Recorded data below:

/-- The read's one entry is poisoned, and READ_FAULT posted (R66). -/
theorem State.reportTimeout_readFailed {c : Ctx} {n : BitVec 16} {q : Nat} {g : Entry}
    (hg : g ∈ (s.context c).entries) (hq : g.seq = q) (hone : ∀ g' ∈ (s.context c).entries, g'.seq = q → g' = g)
    (hst : g.state = .requested ∨ g.state = .requestedStale) (r : Reason) :
    (s.reportTimeout m e).readFailed c n q r = State.post
      ((s.reportTimeout m e).setContext c { s.context c with
        entries := (s.context c).entries.map fun g' => if g'.seq = q then { g' with state := .poisoned } else g' })
      { kind := .readFault, timestamp := s.timebase, context := some c, serial := some n, address := some g.addr,
        reason := some r, value := some g.ordinal } := by
  have same := s.reportTimeout_context m e c
  rw [State.readFailed_outstanding (s := s.reportTimeout m e) (same ▸ hg) hq (same ▸ hone) hst, State.setEntry, same,
    s.reportTimeout_timebase]

theorem State.reportTimeout_writeFaultRecord (c : Ctx) (n : BitVec 16) (l : Nat) (r : Reason) (v : Nat) :
    (s.reportTimeout m e).writeFaultRecord c n l r v = s.writeFaultRecord c n l r v := by
  simp [State.writeFaultRecord]

end Told

/-! ### The last tag (R146) -/

/-- A record posted to a queue that ends with room stands in it. -/
theorem State.mem_post {s : State} {x : EventRecord} (h : (s.post x).events.length < 32) : x ∈ (s.post x).events := by
  by_cases hroom : s.events.length < 32
  · simp [State.post_room hroom]
  · rw [State.post_full hroom] at h
    exact absurd h hroom

section Blocked

variable {s : State} {m : MemTag} {e : TrackEntry} (hb : (s.reportTimeout m e).quarantined = 32)
include hb

theorem State.quarantine_tells : (s.choosePlace m e).Tells (s.quarantine m e) := by
  rcases State.quarantine_blocked hb with h | h <;> rw [h]
  · exact (State.post_tells _ _).trans (State.tellTimeout_tells _ e)
  · exact (State.tellTimeout_tells _ e).trans (State.post_tells _ _)

theorem State.quarantine_all (u : MemTag) : ((s.quarantine m e).track u).map TrackEntry.state = some .quarantined :=
  ((State.quarantine_tells hb).track u).trans (State.quarantined_eq_all.mp hb u)

/-- TRACKER_BLOCKED and MEMORY_TIMEOUT are both in a queue that ends with room. -/
theorem State.quarantine_records (hroom : (s.quarantine m e).events.length < 32) :
    s.record .trackerBlocked ∈ (s.quarantine m e).events
      ∧ s.trackRecord .memoryTimeout m e ∈ (s.quarantine m e).events := by
  have reported : (s.reportTimeout m e).events <+: (s.quarantine m e).events := (State.quarantine_tells hb).events
  refine ⟨?_, reported.subset (State.mem_post (Nat.lt_of_le_of_lt reported.length_le hroom))⟩
  rcases State.quarantine_blocked hb with h | h <;> rw [h] at hroom ⊢
  · have told := (State.tellTimeout_tells ((s.choosePlace m e).post (s.record .trackerBlocked)) e).events
    exact told.subset (State.mem_post (Nat.lt_of_le_of_lt told.length_le hroom))
  · exact State.mem_post hroom

/-- The records of a passthrough request whose timeout blocks the tracker, in either order (log entry 9). -/
theorem State.quarantine_host {h : HostTag} {x : HostSlot} (ho : e.origin = .host h) (hx : s.slot h = some x)
    (hopen : x.answer = none) (hroom : s.events.length + 3 ≤ 32) :
    (s.quarantine m e).slot h = some { x with answer := some ⟨.fault, x.readData⟩ }
      ∧ ((s.quarantine m e).events = s.events ++ [{ s.timeoutRecord m e with tag := some h },
            s.record .trackerBlocked, s.hostFaultRecord h x .memoryTimeout]
        ∨ (s.quarantine m e).events = s.events ++ [{ s.timeoutRecord m e with tag := some h },
            s.hostFaultRecord h x .memoryTimeout, s.record .trackerBlocked]) := by
  have answered (r : State) (hr : r.slot h = some x) (ht : r.timebase = s.timebase) (hlen : r.events.length < 32) :
      (r.tellTimeout e).slot h = some { x with answer := some ⟨.fault, x.readData⟩ }
        ∧ (r.tellTimeout e).events = r.events ++ [s.hostFaultRecord h x .memoryTimeout] := by
    have a := State.answer_answersFault hr hopen .memoryTimeout
    rw [State.tellTimeout_host ho]
    refine ⟨a.answered h (List.mem_singleton_self h) x hr, ?_⟩
    rw [a.events (by simpa using hlen)]
    simp [hr, State.hostFaultRecord_congr ht]
  have slot : (s.choosePlace m e).slot h = some x := (s.reportTimeout_slot m e h).trans hx
  have time : (s.choosePlace m e).timebase = s.timebase := s.reportTimeout_timebase m e
  have events : (s.choosePlace m e).events = s.events ++ [{ s.timeoutRecord m e with tag := some h }] := by
    show (s.reportTimeout m e).events = _
    rw [State.reportTimeout_host ho, State.post_room (by show s.events.length < 32; omega)]
    rfl
  have len : (s.choosePlace m e).events.length = s.events.length + 1 := by simp [events]
  rcases State.quarantine_blocked hb with hq | hq <;> rw [hq]
  · have room := State.post_room (s := s.choosePlace m e) (by omega) (s.record .trackerBlocked)
    obtain ⟨hs, he⟩ := answered ((s.choosePlace m e).post (s.record .trackerBlocked)) (by simpa using slot)
      (by simpa using time) (by rw [room]; simp [len]; omega)
    exact ⟨hs, .inl (by rw [he, room]; simp [events])⟩
  · obtain ⟨hs, he⟩ := answered (s.choosePlace m e) slot time (by omega)
    have room := State.post_room (s := (s.choosePlace m e).tellTimeout e) (by rw [he]; simp [len]; omega)
      (s.record .trackerBlocked)
    exact ⟨by simpa using hs, .inr (by rw [room]; simp [he, events])⟩

end Blocked

/-- The fields of MEMORY_TIMEOUT that no origin changes. -/
theorem State.trackRecord_fields (s : State) (k : EventKind) (m : MemTag) (e : TrackEntry) :
    (s.trackRecord k m e).kind = k ∧ (s.trackRecord k m e).timestamp = s.timebase
      ∧ (s.trackRecord k m e).value = some m.val ∧ (s.trackRecord k m e).address = some e.span.start := by
  unfold State.trackRecord
  cases e.origin <;> exact ⟨rfl, rfl, rfl, rfl⟩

End of Recorded data.

> _What you will do_
Which lines above contain the word "using"? List them.

> _Written response_
    rw [a.events (by simpa using hlen)]
    obtain ⟨hs, he⟩ := answered ((s.choosePlace m e).post (s.record .trackerBlocked)) (by simpa using slot)
      (by simpa using time) (by rw [room]; simp [len]; omega)
    exact ⟨by simpa using hs, .inr (by rw [room]; simp [he, events])⟩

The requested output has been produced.